■ **EXERCISE INSTRUCTIONS**:
Using the data beneath this instruction, retype only the lines from the one that contains "def cells : Nat := 512" down to the one that contains "def lenMax : Nat := 250", both included, exactly as they appear.

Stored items

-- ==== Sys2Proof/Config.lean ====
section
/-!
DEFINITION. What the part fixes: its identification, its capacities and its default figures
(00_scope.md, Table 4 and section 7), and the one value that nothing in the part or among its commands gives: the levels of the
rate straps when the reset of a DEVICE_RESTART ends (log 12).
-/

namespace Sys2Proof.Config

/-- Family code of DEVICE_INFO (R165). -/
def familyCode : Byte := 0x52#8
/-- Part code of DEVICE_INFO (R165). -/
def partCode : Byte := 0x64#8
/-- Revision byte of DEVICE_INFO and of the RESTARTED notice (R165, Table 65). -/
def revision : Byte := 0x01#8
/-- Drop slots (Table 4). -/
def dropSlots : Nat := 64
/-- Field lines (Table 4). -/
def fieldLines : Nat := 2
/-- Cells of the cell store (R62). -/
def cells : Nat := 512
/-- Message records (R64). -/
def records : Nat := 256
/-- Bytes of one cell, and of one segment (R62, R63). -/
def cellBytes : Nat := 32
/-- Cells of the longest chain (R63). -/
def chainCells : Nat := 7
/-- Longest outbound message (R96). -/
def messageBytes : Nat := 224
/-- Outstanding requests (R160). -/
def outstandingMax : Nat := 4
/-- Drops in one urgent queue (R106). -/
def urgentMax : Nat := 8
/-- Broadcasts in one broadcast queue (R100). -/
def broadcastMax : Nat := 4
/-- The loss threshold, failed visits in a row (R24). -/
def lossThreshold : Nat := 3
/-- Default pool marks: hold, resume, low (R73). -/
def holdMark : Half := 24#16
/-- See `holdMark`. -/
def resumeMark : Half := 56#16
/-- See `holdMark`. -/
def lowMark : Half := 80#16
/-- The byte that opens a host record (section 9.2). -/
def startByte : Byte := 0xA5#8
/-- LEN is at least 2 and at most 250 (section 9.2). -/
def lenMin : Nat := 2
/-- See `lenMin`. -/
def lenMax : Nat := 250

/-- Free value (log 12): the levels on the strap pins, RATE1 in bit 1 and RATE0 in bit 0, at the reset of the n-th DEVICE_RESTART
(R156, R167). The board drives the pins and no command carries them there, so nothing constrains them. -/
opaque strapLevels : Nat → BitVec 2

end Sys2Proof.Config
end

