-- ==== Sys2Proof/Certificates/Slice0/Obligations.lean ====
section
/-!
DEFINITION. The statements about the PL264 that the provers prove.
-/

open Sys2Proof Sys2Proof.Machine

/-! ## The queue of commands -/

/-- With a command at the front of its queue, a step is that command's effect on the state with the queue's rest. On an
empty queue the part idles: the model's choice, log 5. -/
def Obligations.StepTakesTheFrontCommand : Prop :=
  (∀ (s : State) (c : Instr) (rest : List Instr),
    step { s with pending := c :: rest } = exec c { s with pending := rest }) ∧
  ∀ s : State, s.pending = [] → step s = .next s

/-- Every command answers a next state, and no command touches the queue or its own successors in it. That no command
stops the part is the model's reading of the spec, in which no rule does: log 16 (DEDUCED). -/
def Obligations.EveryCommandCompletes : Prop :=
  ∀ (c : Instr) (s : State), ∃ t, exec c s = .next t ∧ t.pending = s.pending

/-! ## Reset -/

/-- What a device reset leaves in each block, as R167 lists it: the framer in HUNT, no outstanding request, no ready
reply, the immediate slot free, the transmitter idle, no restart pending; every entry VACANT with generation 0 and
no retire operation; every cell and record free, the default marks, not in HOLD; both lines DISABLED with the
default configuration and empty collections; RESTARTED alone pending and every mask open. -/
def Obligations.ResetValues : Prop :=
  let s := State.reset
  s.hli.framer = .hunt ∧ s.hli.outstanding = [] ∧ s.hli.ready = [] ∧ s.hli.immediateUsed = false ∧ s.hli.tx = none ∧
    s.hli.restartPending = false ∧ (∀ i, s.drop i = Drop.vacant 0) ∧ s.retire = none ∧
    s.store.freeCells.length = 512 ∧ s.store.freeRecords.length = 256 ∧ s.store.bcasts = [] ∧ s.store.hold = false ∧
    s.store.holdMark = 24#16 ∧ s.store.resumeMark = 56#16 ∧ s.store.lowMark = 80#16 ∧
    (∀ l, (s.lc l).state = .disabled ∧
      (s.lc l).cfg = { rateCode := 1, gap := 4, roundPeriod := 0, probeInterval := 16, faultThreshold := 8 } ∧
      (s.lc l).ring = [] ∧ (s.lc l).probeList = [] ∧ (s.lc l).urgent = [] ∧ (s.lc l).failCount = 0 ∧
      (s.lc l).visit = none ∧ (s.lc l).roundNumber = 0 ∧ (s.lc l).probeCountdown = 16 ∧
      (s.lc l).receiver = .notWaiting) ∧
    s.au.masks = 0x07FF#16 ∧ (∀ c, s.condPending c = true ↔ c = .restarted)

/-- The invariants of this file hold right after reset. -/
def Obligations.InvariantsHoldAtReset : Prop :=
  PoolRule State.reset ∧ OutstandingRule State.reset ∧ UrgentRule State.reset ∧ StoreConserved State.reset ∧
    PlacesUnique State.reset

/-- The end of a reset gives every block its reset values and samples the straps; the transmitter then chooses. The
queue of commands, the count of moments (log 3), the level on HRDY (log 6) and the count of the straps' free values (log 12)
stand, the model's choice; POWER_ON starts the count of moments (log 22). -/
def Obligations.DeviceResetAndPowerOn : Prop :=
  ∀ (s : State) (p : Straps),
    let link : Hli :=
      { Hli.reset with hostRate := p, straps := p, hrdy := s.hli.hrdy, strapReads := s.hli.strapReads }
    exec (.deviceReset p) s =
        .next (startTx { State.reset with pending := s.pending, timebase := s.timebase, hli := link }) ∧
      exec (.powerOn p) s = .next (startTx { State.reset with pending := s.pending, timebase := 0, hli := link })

■ **RESPONSE**:
def cells : Nat := 512
/-- Message records (R64). -/
def records : Nat := 256
/-- Bytes of one cell, and of one segment (R62, R63). -/
def cellBytes : Nat := 32
/-- Cells of the longest chain (R63). -/
def chainCells : Nat := 7
/-- Longest outbound message (R96). -/
def messageBytes : Nat := 224
/-- Outstanding requests (R160). -/
def outstandingMax : Nat := 4
/-- Drops in one urgent queue (R106). -/
def urgentMax : Nat := 8
/-- Broadcasts in one broadcast queue (R100). -/
def broadcastMax : Nat := 4
/-- The loss threshold, failed visits in a row (R24). -/
def lossThreshold : Nat := 3
/-- Default pool marks: hold, resume, low (R73). -/
def holdMark : Half := 24#16
/-- See `holdMark`. -/
def resumeMark : Half := 56#16
/-- See `holdMark`. -/
def lowMark : Half := 80#16
/-- The byte that opens a host record (section 9.2). -/
def startByte : Byte := 0xA5#8
/-- LEN is at least 2 and at most 250 (section 9.2). -/
def lenMin : Nat := 2
/-- See `lenMin`. -/
def lenMax : Nat := 250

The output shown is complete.